• [RECORDS SUPPLIED]:
/-- R191: element i of a SPILL. -/
def spillElem (s : State) (b : Block) (k : Cmd) (i : Nat) : Except EngStop (State × Bool) :=
  let va := k.addr + BitVec.ofNat 72 (128 * i)
  match globalPlace s b k va true false with
  | .error x => .error x
  | .ok p => elemWrite s b k p va ((k.bytes.drop (128 * i)).take 128)

/-- R191: a register written whole by a FILL: live, without poison, no longer awaited. -/
def fillReg (r : Nat) (bs : List Byte) (g : Group) : Group :=
  outside (fun c => markFill [r] false (c.setV r (BitVec.allOnes 32) fun l => BitVec.ofNat 32 (leNat ((bs.drop (4 * l)).take 4))))
    { g with
      poisonV := mdrop (fun x => x / 32 == r) g.poisonV
      window := g.window.map fun w => { w with poisonV := mdrop (fun x => x / 32 == r) w.poisonV }
      undo := g.undo.map fun w => { w with poisonV := mdrop (fun x => x / 32 == r) w.poisonV } }

/-- R191: element i of a FILL. -/
def fillElem (s : State) (b : Block) (k : Cmd) (i : Nat) : Except EngStop (State × Bool) :=
  let va := k.addr + BitVec.ofNat 72 (128 * i)
  match globalPlace s b k va false false with
  | .error x => .error x
  | .ok p => match elemRead s b p va 128 with
    | .error x => .error x
    | .ok (bs, s1) => .ok (updGroup s1 b.uid k.slot (fillReg (k.first + i) bs), false)

/-- R191: sector i of an XPFD: brought into the L2 of the die, or skipped where its page may not be read or is not cached. -/
def prefetchElem (s : State) (b : Block) (k : Cmd) (i : Nat) : Except EngStop State :=
  let va := k.addr - BitVec.ofNat 72 (k.addr.toNat % 128) + BitVec.ofNat 72 (128 * i)
  let s1 := askWalk s b.core b.vf va
  match translate s b.core b.vf va with
  | .fault _ _ => .ok s1
  | .ok pa leaf =>
    let i := accIdx s b.core leaf pa
    if (protDetail s b.vf (findGroup s b.uid k.slot).ctx.handler false false false pa leaf).isSome then .ok s1
    else if entryMT leaf = 2 then .ok s1
    else if engineQueues s b k leaf i false then .error (.queue b.core leaf (i / 128))
    else .ok (fetchSectors s1 b.core false [⟨none, va, pa, i, leaf⟩])

/-- The element at the stop index of a command. -/
def elemStep (s : State) (b : Block) (k : Cmd) : Except EngStop (State × Bool) :=
  if k.kind = 0 ∨ k.kind = 3 then copyElem s b k k.stop
  else if k.kind = 1 ∨ k.kind = 2 then gatherElem s b k k.stop
  else if k.kind = 4 then signalElem s b k
  else if k.kind = 5 then spillElem s b k k.stop
  else if k.kind = 6 then fillElem s b k k.stop
  else (prefetchElem s b k k.stop).map fun s1 => (s1, false)

/-- R190: a command stopped by a MEMF: its record and its state. -/
def stopMemf (s : State) (b : Block) (k : Cmd) (va : Addr) (lvl : Nat) (malf : Bool) (kind : Nat) : State :=
  let s1 := modCmd s b.uid k.num fun x => { x with state := .faultedRetry, fault := some s.faultSeq }
  reportFault s1 (.engine b.uid k.num) b.core b.vf none va lvl malf kind 0xFF k.num b.spanPos.toNat

/-- R223 to R227: the log entry of the poison in a place that stops a command of a block: by its PA, or of the local store of the
core whose scratch it is, with the group that issued the command. -/
def logEnginePoison (s : State) (b : Block) (k : Cmd) (p : Place) : State :=
  let log := fun (die type index flags : Nat) (addr : Addr) =>
    mcEvent s die type index 7 flags addr 0 b.vf (b.core % 64) (findGroup s b.uid k.slot).part k.slot
  match p with
  | .local a => log (dieOf b.core) 1 (l2Slice a.pa) 5 (BitVec.ofNat 72 a.pa)
  | .scratch uid _ => log (dieOf (findBlk s uid).core) 3 ((findBlk s uid).core % 64) 4 0
  | .host _ => s
  | .peer _ => s

/-- R190: what stops a command at an element. -/
def stopCmd (s : State) (b : Block) (k : Cmd) : EngStop → State
  | .memf va lvl malf kind => stopMemf s b k va lvl malf kind
  | .prot va => endCmd (modCmd s b.uid k.num fun x => { x with protVa := some va }) b.uid k .cancelled
  | .poison va p => endCmd (modCmd (logEnginePoison s b k p) b.uid k.num fun x => { x with poisonVa := some va }) b.uid k .cancelled
  | .wait => s
  | .queue core leaf sector => queueMiss core leaf [] s sector

/-- R189, R190: an engine performs the next element of a command of the block in focus, or stops at it. -/
def execEngineElement (num : BitVec 8) (s : State) : Host.Outcome State Fault Refusal :=
  .next (match focusCmd s num with
    | none => s
    | some k =>
      if k.state = .pending ∧ k.started = true ∧ k.cancelReq = false ∧ k.ack = false ∧ k.stop < cmdTotal k then
        match elemStep s s.blk k with
        | .error e => stopCmd s s.blk k e
        | .ok (s1, true) => modCmd s1 s.blk.uid k.num fun x => { x with ack := true }
        | .ok (s1, false) => modCmd s1 s.blk.uid k.num fun x => { x with stop := k.stop + 1 }
      else s)

/-- R354: the peer's acknowledgement of the element that a command of the block in focus awaits: it has been performed. -/
def execPeerAcknowledgement (num : BitVec 8) (s : State) : Host.Outcome State Fault Refusal :=
  .next (match s.blk.cmds.find? fun k => k.num == num.toNat with
    | none => s
    | some k => if k.ack then modCmd s s.blk.uid k.num fun x => { x with ack := false, stop := k.stop + 1 } else s)

/-- R184: every element of a command of the block in focus is performed: its handle is done. -/
def execEngineCompletion (num : BitVec 8) (s : State) : Host.Outcome State Fault Refusal :=
  .next (match focusCmd s num with
    | none => s
    | some k =>
      if k.state = .pending ∧ k.started = true ∧ k.ack = false ∧ k.stop = cmdTotal k then endCmd s s.blk.uid k .done else s)

/-- R186: an engine asked to stop a command of the block in focus stops at its element boundary; a command whose elements are all
performed is done instead. -/
def execEngineCancelStop (num : BitVec 8) (s : State) : Host.Outcome State Fault Refusal :=
  .next (match focusCmd s num with
    | none => s
    | some k =>
      if k.state = .pending ∧ k.cancelReq = true ∧ k.ack = false ∧ ¬(k.started = true ∧ k.stop = cmdTotal k) then
        endCmd s s.blk.uid k .cancelled
      else s)

end Sys2Proof.Machine
end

• [EXERCISE DIRECTIONS]: Reprint the entries above in full, exactly as they are.

• [YOUR RESPONSE]:
/-- R191: element i of a SPILL. -/
def spillElem (s : State) (b : Block) (k : Cmd) (i : Nat) : Except EngStop (State × Bool) :=
  let va := k.addr + BitVec.ofNat 72 (128 * i)
  match globalPlace s b k va true false with
  | .error x => .error x
  | .ok p => elemWrite s b k p va ((k.bytes.drop (128 * i)).take 128)

/-- R191: a register written whole by a FILL: live, without poison, no longer awaited. -/
def fillReg (r : Nat) (bs : List Byte) (g : Group) : Group :=
  outside (fun c => markFill [r] false (c.setV r (BitVec.allOnes 32) fun l => BitVec.ofNat 32 (leNat ((bs.drop (4 * l)).take 4))))
    { g with
      poisonV := mdrop (fun x => x / 32 == r) g.poisonV
      window := g.window.map fun w => { w with poisonV := mdrop (fun x => x / 32 == r) w.poisonV }
      undo := g.undo.map fun w => { w with poisonV := mdrop (fun x => x / 32 == r) w.poisonV } }

/-- R191: element i of a FILL. -/
def fillElem (s : State) (b : Block) (k : Cmd) (i : Nat) : Except EngStop (State × Bool) :=
  let va := k.addr + BitVec.ofNat 72 (128 * i)
  match globalPlace s b k va false false with
  | .error x => .error x
  | .ok p => match elemRead s b p va 128 with
    | .error x => .error x
    | .ok (bs, s1) => .ok (updGroup s1 b.uid k.slot (fillReg (k.first + i) bs), false)

/-- R191: sector i of an XPFD: brought into the L2 of the die, or skipped where its page may not be read or is not cached. -/
def prefetchElem (s : State) (b : Block) (k : Cmd) (i : Nat) : Except EngStop State :=
  let va := k.addr - BitVec.ofNat 72 (k.addr.toNat % 128) + BitVec.ofNat 72 (128 * i)
  let s1 := askWalk s b.core b.vf va
  match translate s b.core b.vf va with
  | .fault _ _ => .ok s1
  | .ok pa leaf =>
    let i := accIdx s b.core leaf pa
    if (protDetail s b.vf (findGroup s b.uid k.slot).ctx.handler false false false pa leaf).isSome then .ok s1
    else if entryMT leaf = 2 then .ok s1
    else if engineQueues s b k leaf i false then .error (.queue b.core leaf (i / 128))
    else .ok (fetchSectors s1 b.core false [⟨none, va, pa, i, leaf⟩])

/-- The element at the stop index of a command. -/
def elemStep (s : State) (b : Block) (k : Cmd) : Except EngStop (State × Bool) :=
  if k.kind = 0 ∨ k.kind = 3 then copyElem s b k k.stop
  else if k.kind = 1 ∨ k.kind = 2 then gatherElem s b k k.stop
  else if k.kind = 4 then signalElem s b k
  else if k.kind = 5 then spillElem s b k k.stop
  else if k.kind = 6 then fillElem s b k k.stop
  else (prefetchElem s b k k.stop).map fun s1 => (s1, false)

/-- R190: a command stopped by a MEMF: its record and its state. -/
def stopMemf (s : State) (b : Block) (k : Cmd) (va : Addr) (lvl : Nat) (malf : Bool) (kind : Nat) : State :=
  let s1 := modCmd s b.uid k.num fun x => { x with state := .faultedRetry, fault := some s.faultSeq }
  reportFault s1 (.engine b.uid k.num) b.core b.vf none va lvl malf kind 0xFF k.num b.spanPos.toNat

/-- R223 to R227: the log entry of the poison in a place that stops a command of a block: by its PA, or of the local store of the
core whose scratch it is, with the group that issued the command. -/
def logEnginePoison (s : State) (b : Block) (k : Cmd) (p : Place) : State :=
  let log := fun (die type index flags : Nat) (addr : Addr) =>
    mcEvent s die type index 7 flags addr 0 b.vf (b.core % 64) (findGroup s b.uid k.slot).part k.slot
  match p with
  | .local a => log (dieOf b.core) 1 (l2Slice a.pa) 5 (BitVec.ofNat 72 a.pa)
  | .scratch uid _ => log (dieOf (findBlk s uid).core) 3 ((findBlk s uid).core % 64) 4 0
  | .host _ => s
  | .peer _ => s

/-- R190: what stops a command at an element. -/
def stopCmd (s : State) (b : Block) (k : Cmd) : EngStop → State
  | .memf va lvl malf kind => stopMemf s b k va lvl malf kind
  | .prot va => endCmd (modCmd s b.uid k.num fun x => { x with protVa := some va }) b.uid k .cancelled
  | .poison va p => endCmd (modCmd (logEnginePoison s b k p) b.uid k.num fun x => { x with poisonVa := some va }) b.uid k .cancelled
  | .wait => s
  | .queue core leaf sector => queueMiss core leaf [] s sector

/-- R189, R190: an engine performs the next element of a command of the block in focus, or stops at it. -/
def execEngineElement (num : BitVec 8) (s : State) : Host.Outcome State Fault Refusal :=
  .next (match focusCmd s num with
    | none => s
    | some k =>
      if k.state = .pending ∧ k.started = true ∧ k.cancelReq = false ∧ k.ack = false ∧ k.stop < cmdTotal k then
        match elemStep s s.blk k with
        | .error e => stopCmd s s.blk k e
        | .ok (s1, true) => modCmd s1 s.blk.uid k.num fun x => { x with ack := true }
        | .ok (s1, false) => modCmd s1 s.blk.uid k.num fun x => { x with stop := k.stop + 1 }
      else s)

/-- R354: the peer's acknowledgement of the element that a command of the block in focus awaits: it has been performed. -/
def execPeerAcknowledgement (num : BitVec 8) (s : State) : Host.Outcome State Fault Refusal :=
  .next (match s.blk.cmds.find? fun k => k.num == num.toNat with
    | none => s
    | some k => if k.ack then modCmd s s.blk.uid k.num fun x => { x with ack := false, stop := k.stop + 1 } else s)

/-- R184: every element of a command of the block in focus is performed: its handle is done. -/
def execEngineCompletion (num : BitVec 8) (s : State) : Host.Outcome State Fault Refusal :=
  .next (match focusCmd s num with
    | none => s
    | some k =>
      if k.state = .pending ∧ k.started = true ∧ k.ack = false ∧ k.stop = cmdTotal k then endCmd s s.blk.uid k .done else s)

/-- R186: an engine asked to stop a command of the block in focus stops at its element boundary; a command whose elements are all
performed is done instead. -/
def execEngineCancelStop (num : BitVec 8) (s : State) : Host.Outcome State Fault Refusal :=
  .next (match focusCmd s num with
    | none => s
    | some k =>
      if k.state = .pending ∧ k.cancelReq = true ∧ k.ack = false ∧ ¬(k.started = true ∧ k.stop = cmdTotal k) then
        endCmd s s.blk.uid k .cancelled
      else s)

end Sys2Proof.Machine
end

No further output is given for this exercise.